By the murder-and-porn standard, the stories can seem bland and even boring. Yet humdrum Dave and Morley have comforted listeners to McLean’s radio program for over twenty-five years and have made the Vinyl Cafe books, like the 1999 Leacock Medal winner, bestsellers.
 
          McLean’s radio delivery adds a lot, and although his voice floats faintly in the back of your head, a book will disappoint CBC fans who like McLean in audio form. But for the humour student in me, the text in isolation made it easier to consider the patterns and analyze the appeal.
 
          After putting the book down, I realized that many Canadian readers could probably recite the story line, characters, and incidents of each episode in greater detail than they might recall burn-into-your-brain dramas designed to titillate and traumatize.

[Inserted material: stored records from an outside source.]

-- ==== Sys2Proof/WellFormed.lean ====
section
/-! DEFINITION. The operand domains the rules state for which they name no refusal of their own
(`93_implementation_defined.md` U19; log 24): the decoder refuses an instruction outside them by the
name `illFormed`. -/

namespace Sys2Proof

/-- `elementCount(var)` (R22). -/
def VarDescr.elementCount (v : VarDescr) : Nat := if v.isArray then v.length else 1

/-- `bytesPerElement` as a number (R23). -/
def Width.bytes : Width → Nat
  | .one => 1
  | .two => 2

/-- A bit index is absent or 0..7 (R22). -/
def wfBitIndex : Option Nat → Bool
  | none => true
  | some i => decide (i ≤ 7)

/-- A key that a session can raise: the classes Read and Write of `60_exceptions.md` R370. The keys of class
Config belong to the scheduler, those of class external to the collaborators (R440). -/
def AlertKey.inSession : AlertKey → Bool
  | .deviceOpenError => false
  | .readTimeoutError => true
  | .writeTimeoutError => true
  | .enqAckNotReceivedError => true
  | .stxNotReceivedError => true
  | .eotNotReceivedError => true
  | .checksumError => true
  | .invalidInputAddressError => false
  | .invalidOutputAddressError => false
  | .dbAddError => false
  | .ackNotReceivedError => true
  | .terminatorNotReceivedError => true
  | .echoError => true
  | .payloadFormatError => true
  | .invalidMemoryAddressError => false

/-- The wire payload of a data block has 1..256 bytes (R97). -/
def wfPayload (p : Bytes) : Bool := decide (1 ≤ p.length ∧ p.length ≤ Config.blockSize)

namespace Instr

/-- The operands lie in the domains their rules state. -/
def wf : Instr → Bool
  | .chk _ _ _ => true
  | .xlt _ a b _ => decide (a ≤ 0xFFFF) && wfBitIndex b
  | .encChar _ _ => true
  | .encBool _ _ => true
  | .encInt8 _ _ => true
  | .encUint8 _ _ => true
  | .encInt16 _ _ => true
  | .encUint16 _ _ => true
  | .encUint32 _ _ => true
  | .encUint64 _ _ => true
  | .enca _ _ _ _ _ => true
  | .decChar _ _ _ => true
  | .decBool _ _ _ => true
  | .decInt8 _ _ _ => true
  | .decUint8 _ _ _ => true
  | .decInt16 _ _ _ => true
  | .decUint16 _ _ _ => true
  | .decUint32 _ _ _ => true
  | .decUint64 _ _ _ => true
  | .decBit _ _ _ _ i _ => decide (i ≤ 7)
  | .deca v _ _ => wfBitIndex v.bitIndex && (!v.isArray || decide (1 ≤ v.length))
  | .hexe _ => true
  | .hexd _ _ => true
  | .paye _ _ => true
  | .payd _ _ => true
  | .bldEnq _ => true
  | .bldHdr st _ _ _ n _ => decide (st ≤ Config.stationMax) && decide (1 ≤ n ∧ n ≤ 65535)
  | .bldDb _ _ _ => true
  | .bldEot => true
  | .bldAck => true
  | .prsEnqAck _ => true
  | .prsAck _ => true
  | .prsDb _ _ _ size _ => decide (1 ≤ size ∧ size ≤ Config.blockSize)
  | .prsEot _ => true
  | .prsHdr _ _ => true
  | .blkmath _ _ _ => true
  | .expect _ size _ => decide (1 ≤ size ∧ size ≤ Config.blockSize)
  | .cfg _ => true
  | .poll => true
  | .wrq _ _ => true
  | .rxb chunk => decide (1 ≤ chunk.length)
  | .txc => true
  | .tmo => true
  | .dbt => true
  | .cls => true
  | .cpt => true
  | .srd v _ => decide (v.access = .read)
  | .swr v xa raw =>
      decide (v.access = .write) && v.bitIndex.isNone &&
        decide (raw.length = xa.bpe.bytes * v.elementCount)
  | .abort k _ => k.inSession
  | .finish _ => true
  | .frameEnq _ => true
  | .frameHdrHex _ _ => true
  | .frameHdrAscii _ _ _ => true
  | .frameDbHex p _ _ => wfPayload p
  | .frameDbAscii p _ _ _ => wfPayload p
  | .frameEot => true
  | .frameAck => true
  | .frameEnqRsp _ _ => true
  | .frameDbFirst p _ _ => wfPayload p

end Instr

end Sys2Proof
end

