@[simp] theorem connTimeout_cfg (s : State) : (connTimeout s).cfg = s.cfg := by unfold connTimeout; split <;> rfl
@[simp] theorem connTimeout_ses (s : State) : (connTimeout s).ses = s.ses := by unfold connTimeout; split <;> rfl
@[simp] theorem connTimeout_raised (s : State) : (connTimeout s).raised = s.raised := by unfold connTimeout; split <;> rfl
@[simp] theorem connTimeout_par (s : State) : (connTimeout s).par = s.par := by unfold connTimeout; split <;> rfl
@[simp] theorem connTimeout_inbox (s : State) : (connTimeout s).inbox = s.inbox := by unfold connTimeout; split <;> rfl
@[simp] theorem connTimeout_out (s : State) : (connTimeout s).out = s.out := by unfold connTimeout; split <;> rfl
@[simp] theorem connTimeout_reply (s : State) : (connTimeout s).reply = s.reply := by unfold connTimeout; split <;> rfl
@[simp] theorem connTimeout_cycle (s : State) : (connTimeout s).sch.cycle = s.sch.cycle := by unfold connTimeout; split <;> rfl
@[simp] theorem connTimeout_pendingWrite (s : State) :
    (connTimeout s).sch.pendingWrite = s.sch.pendingWrite := by unfold connTimeout; split <;> rfl
@[simp] theorem connTimeout_readPending (s : State) :
    (connTimeout s).sch.readPending = s.sch.readPending := by unfold connTimeout; split <;> rfl
@[simp] theorem connTimeout_link (s : State) : (connTimeout s).sch.link = s.sch.link := by unfold connTimeout; split <;> rfl
@[simp] theorem connTimeout_invalidLatched (s : State) :
    (connTimeout s).sch.invalidLatched = s.sch.invalidLatched := by unfold connTimeout; split <;> rfl
@[simp] theorem connTimeout_run (s : State) : (connTimeout s).sch.run = s.sch.run := by unfold connTimeout; split <;> rfl
@[simp] theorem connTimeout_closeWaited (s : State) :
    (connTimeout s).sch.closeWaited = s.sch.closeWaited := by unfold connTimeout; split <;> rfl
@[simp] theorem connFailure_cfg (b : Bool) (s : State) : (connFailure b s).cfg = s.cfg := by unfold connFailure; split <;> simp
@[simp] theorem connFailure_ses (b : Bool) (s : State) : (connFailure b s).ses = s.ses := by unfold connFailure; split <;> simp
@[simp] theorem connFailure_raised (b : Bool) (s : State) :
    (connFailure b s).raised = s.raised := by unfold connFailure; split <;> simp
@[simp] theorem connFailure_par (b : Bool) (s : State) : (connFailure b s).par = s.par := by unfold connFailure; split <;> simp
@[simp] theorem connFailure_inbox (b : Bool) (s : State) : (connFailure b s).inbox = s.inbox := by unfold connFailure; split <;> simp
@[simp] theorem connFailure_out (b : Bool) (s : State) : (connFailure b s).out = s.out := by unfold connFailure; split <;> simp
@[simp] theorem connFailure_reply (b : Bool) (s : State) : (connFailure b s).reply = s.reply := by unfold connFailure; split <;> simp
@[simp] theorem connFailure_cycle (b : Bool) (s : State) :
    (connFailure b s).sch.cycle = s.sch.cycle := by unfold connFailure; split <;> simp
@[simp] theorem connFailure_pendingWrite (b : Bool) (s : State) :
    (connFailure b s).sch.pendingWrite = s.sch.pendingWrite := by unfold connFailure; split <;> simp
@[simp] theorem connFailure_readPending (b : Bool) (s : State) :
    (connFailure b s).sch.readPending = s.sch.readPending := by unfold connFailure; split <;> simp
@[simp] theorem connFailure_link (b : Bool) (s : State) :
    (connFailure b s).sch.link = s.sch.link := by unfold connFailure; split <;> simp
@[simp] theorem connFailure_invalidLatched (b : Bool) (s : State) :
    (connFailure b s).sch.invalidLatched = s.sch.invalidLatched := by unfold connFailure; split <;> simp
@[simp] theorem connFailure_run (b : Bool) (s : State) :
    (connFailure b s).sch.run = s.sch.run := by unfold connFailure; split <;> simp
@[simp] theorem connFailure_closeWaited (b : Bool) (s : State) :
    (connFailure b s).sch.closeWaited = s.sch.closeWaited := by unfold connFailure; split <;> simp
@[simp] theorem connSuccess_cfg (s : State) : (connSuccess s).cfg = s.cfg := by unfold connSuccess; dsimp only; split <;> rfl
@[simp] theorem connSuccess_ses (s : State) : (connSuccess s).ses = s.ses := by unfold connSuccess; dsimp only; split <;> rfl
@[simp] theorem connSuccess_raised (s : State) : (connSuccess s).raised = s.raised := by unfold connSuccess; dsimp only; split <;> rfl
@[simp] theorem connSuccess_par (s : State) : (connSuccess s).par = s.par := by unfold connSuccess; dsimp only; split <;> rfl
@[simp] theorem connSuccess_inbox (s : State) : (connSuccess s).inbox = s.inbox := by unfold connSuccess; dsimp only; split <;> rfl
@[simp] theorem connSuccess_reply (s : State) : (connSuccess s).reply = s.reply := by unfold connSuccess; dsimp only; split <;> rfl
@[simp] theorem connSuccess_cycle (s : State) : (connSuccess s).sch.cycle = s.sch.cycle := by unfold connSuccess; dsimp only; split <;> rfl
@[simp] theorem connSuccess_pendingWrite (s : State) :
    (connSuccess s).sch.pendingWrite = s.sch.pendingWrite := by unfold connSuccess; dsimp only; split <;> rfl
@[simp] theorem connSuccess_readPending (s : State) :
    (connSuccess s).sch.readPending = s.sch.readPending := by unfold connSuccess; dsimp only; split <;> rfl
@[simp] theorem connSuccess_link (s : State) : (connSuccess s).sch.link = .reportedTrue := by
  unfold connSuccess; dsimp only; split
  · rfl
  · rename_i h; exact not_not.mp h
@[simp] theorem connSuccess_debounce (s : State) : (connSuccess s).sch.debounce = .disarmed := by unfold connSuccess; dsimp only; split <;> rfl
@[simp] theorem connSuccess_invalidLatched (s : State) :
    (connSuccess s).sch.invalidLatched = s.sch.invalidLatched := by unfold connSuccess; dsimp only; split <;> rfl
@[simp] theorem connSuccess_run (s : State) : (connSuccess s).sch.run = s.sch.run := by unfold connSuccess; dsimp only; split <;> rfl
@[simp] theorem connSuccess_closeWaited (s : State) :
    (connSuccess s).sch.closeWaited = s.sch.closeWaited := by unfold connSuccess; dsimp only; split <;> rfl
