/-- A class cleared at once: one `AlertClear` for each key that is up, in order. -/
theorem clearAlerts_eq : ∀ (ks : List AlertKey) (s : State), ks.Nodup →
    clearAlerts ks s = { s with
      out := s.out ++ clearsOf ks s.raised
      raised := s.raised &&& ~~~(bitsOf ks) }
  | [], s, _ => by
    have h : s.raised &&& ~~~(bitsOf []) = s.raised := by
      rw [show ~~~(bitsOf []) = BitVec.allOnes 15 by decide, BitVec.and_allOnes]
    rw [h]; simp [clearAlerts, clearsOf]
  | k :: ks, s, h => by
    have hk : clearAlert k s = { s with
        out := s.out ++ (if isRaised s.raised k then [.alertClear k] else [])
        raised := dropRaised s.raised k } := by
      unfold clearAlert
      cases e : isRaised s.raised k
      · simp [dropRaised_of_not _ _ e]
      · rfl
    have hc : clearsOf ks (dropRaised s.raised k) = clearsOf ks s.raised := by
      unfold clearsOf
      congr 1
      apply List.filter_congr
      intro j hj
      have : j ≠ k := by rintro rfl; exact (List.nodup_cons.mp h).1 hj
      rw [getLsbD_dropRaised]; simp [this]
    rw [clearAlerts, clearAlerts_eq ks _ (List.nodup_cons.mp h).2, hk]
    dsimp only
    rw [hc, bitsOf_cons, BitVec.not_or, ← BitVec.and_assoc, List.append_assoc]
    congr 2
    simp only [clearsOf, List.filter_cons, isRaised]
    split <;> simp_all

/-! ## Single operations -/

theorem send_emits (f : Bytes) (s : State) : Emits s [.tx f] (send f s) :=
  Emits.one rfl rfl rfl rfl rfl rfl (List.append_nil _).symm (by simp [invalidAlertName]) rfl

/-- The keys of a session are neither the scheduler's nor the collaborators' (R370). -/
theorem inSession_class {k : AlertKey} (h : k.inSession = true) :
    k ∉ configClass ∧ k ∉ externalClass := by
  cases k <;> first | decide | cases h

/-- An alert that a session raises (R372). -/
theorem raiseAlert_emits {k : AlertKey} (h : k.inSession = true) (n : VarName) (s : State) :
    Emits s [.alertRaise k n] (raiseAlert k n s) := by
  have e : invalidAlertName (.alertRaise k n) = none := if_neg (inSession_class h).1
  exact Emits.one rfl rfl rfl rfl rfl rfl (by rw [e]; exact (List.append_nil _).symm) (by simp [e])
      (decide_eq_false (inSession_class h).2)

theorem invalidKey_mem (mt : MemoryType) : invalidKey mt ∈ configClass := by cases mt <;> decide

theorem latchInvalid_emits {v : VarDescr} {s : State} (h : v.name ∉ s.sch.invalidLatched) :
    Emits s [.alertRaise (invalidKey v.memoryType) v.name] (latchInvalid v s) := by
  have e : invalidAlertName (.alertRaise (invalidKey v.memoryType) v.name) = some v.name :=
    if_pos (invalidKey_mem _)
  exact Emits.one rfl rfl rfl rfl rfl rfl (by rw [e]; rfl)
    (by intro n hn; rw [e] at hn; cases hn; exact h) (by cases v.memoryType <;> rfl)

theorem clearAlert_emits {k : AlertKey} (h : k ∉ externalClass) (s : State) :
    ∃ os, Emits s os (clearAlert k s) := by
  unfold clearAlert
  split
  · refine ⟨[.alertClear k], ?_⟩
    exact Emits.one rfl rfl rfl rfl rfl rfl (List.append_nil _).symm (by simp [invalidAlertName])
      (decide_eq_false h)
  · exact ⟨[], Emits.refl s⟩

theorem clearAlerts_emits : ∀ (ks : List AlertKey) (s : State), (∀ k ∈ ks, k ∉ externalClass) →
    ∃ os, Emits s os (clearAlerts ks s)
  | [], s, _ => ⟨[], Emits.refl s⟩
  | k :: ks, s, h => by
    obtain ⟨a, ha⟩ := clearAlert_emits (h k List.mem_cons_self) s
    obtain ⟨b, hb⟩ := clearAlerts_emits ks (clearAlert k s) fun j hj => h j (List.mem_cons_of_mem _ hj)
    exact ⟨a ++ b, ha.trans hb⟩

theorem openSession_emits {st : SState} {dir : Dir} {var : VarDescr} {xa : XAddr} {wire : Bytes}
    {s t : State} (h : openSession st dir var xa wire s = .ok t) :
    Emits s [.tx (enquiryOf s.cfg.station)] t := by
  obtain ⟨-, -, -, -, rfl⟩ := openSession_cases h
  exact Emits.one rfl rfl rfl rfl rfl rfl (List.append_nil _).symm (by simp [invalidAlertName]) rfl

theorem flush_emits {s t : State} (h : flush s = .ok t) : ∃ os, Emits s os t := by
  unfold flush at h
  split at h
  · cases h
  · cases h
    refine ⟨_, Emits.quiet rfl rfl rfl rfl rfl rfl rfl ?_⟩
    intro o ho
    rw [List.zipWith_eq_zipWith_take_min] at ho
    obtain ⟨i, hi, e⟩ := List.getElem_of_mem ho
    rw [List.getElem_zipWith] at e
    exact .inl ⟨_, _, e.symm⟩

theorem nextFrom_emits : ∀ {l : List VarDescr} {s t : State}, nextFrom l s = .ok t →
    ∃ os, Emits s os t
  | [], _, _, h => flush_emits h
  | v :: vs, s, t, h => by
    unfold nextFrom startReadVar at h
    by_cases hl : v.name ∈ s.sch.invalidLatched
    · rw [if_pos hl] at h
      obtain ⟨os, ho⟩ := nextFrom_emits h
      exact ⟨_, ho.before rfl rfl rfl rfl rfl rfl rfl⟩
    · rw [if_neg hl] at h
      cases hx : xltVar v with
      | none =>
        rw [hx] at h
        obtain ⟨os, ho⟩ := nextFrom_emits h
        exact ⟨_, (latchInvalid_emits hl).trans (ho.before rfl rfl rfl rfl rfl rfl rfl)⟩
      | some xa =>
        rw [hx] at h
        simp only at h
        cases e : startRead v xa s with
        | error x => rw [e] at h; cases h
        | ok u =>
          rw [e] at h
          cases h
          exact ⟨_, openSession_emits e⟩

           One reason for this lies in the Canadian flavour of what writing scholars call “profluence,” the cause-and-effect sequence of events that readers willingly buy into. For many, the simple Vinyl Cafe tales have a familiarity that gives the flow a logical feel and that slips easily into the average Canadian mind. 
 
          Because Dave, the husband and father, usually screws up in the Vinyl Cafe, I tremble, thinking that McLean’s stories could be popular because there are so many men out there like Dave with partners who see themselves as Morley. But maybe.
 
          In each story, McLean describes intentions and decisions that make it easy to cast thoughts ahead in anticipation while, at the same time, turning the pages in anxiety. Canadians feel anxious because they care about what is going to happen next. They care because Dave and Morley are so darn nice.
 
          Dave wants to keep his daughter safe and to save time, so he locks his keys and kid in the car. He sticks his tongue to the frosty TV antenna when boyhood curiosities blend with adult defiance. Dave feigns illness to spend an amorous day with Morley after fifteen years of marriage, and this decision leads to a visit from his concerned mother-in-law. Perhaps people laugh because they can laugh at themselves, and if this quality defines Canadians, it’s not such a bad thing.

          Still, even with this cause-and-effect flow and ability to pull readers along, more drama and action would enliven these stories, and maybe McLean should conjure up at least a few that mix Dave and Morley with alcoholic hallucinations, murder, and bizarre porn.
 
          While I reviewed these questions and wondered how far to pursue the issue, an admitted Vinyl Cafe listener who identifies with one of the characters and who happens to share my bed and bookcase, provided me with guidance. I asked whether one could explain the phenomenon by describing Vinyl Cafe fans like her as typical, “boring” Canadians.
 
          “Well, I suppose,” she said, adding: “So, what then do you call someone who spends his time analyzing and deconstructing the Vinyl Cafe?”
         
Writing Exercise
Tell a story about doing your laundry in a way that makes readers tense.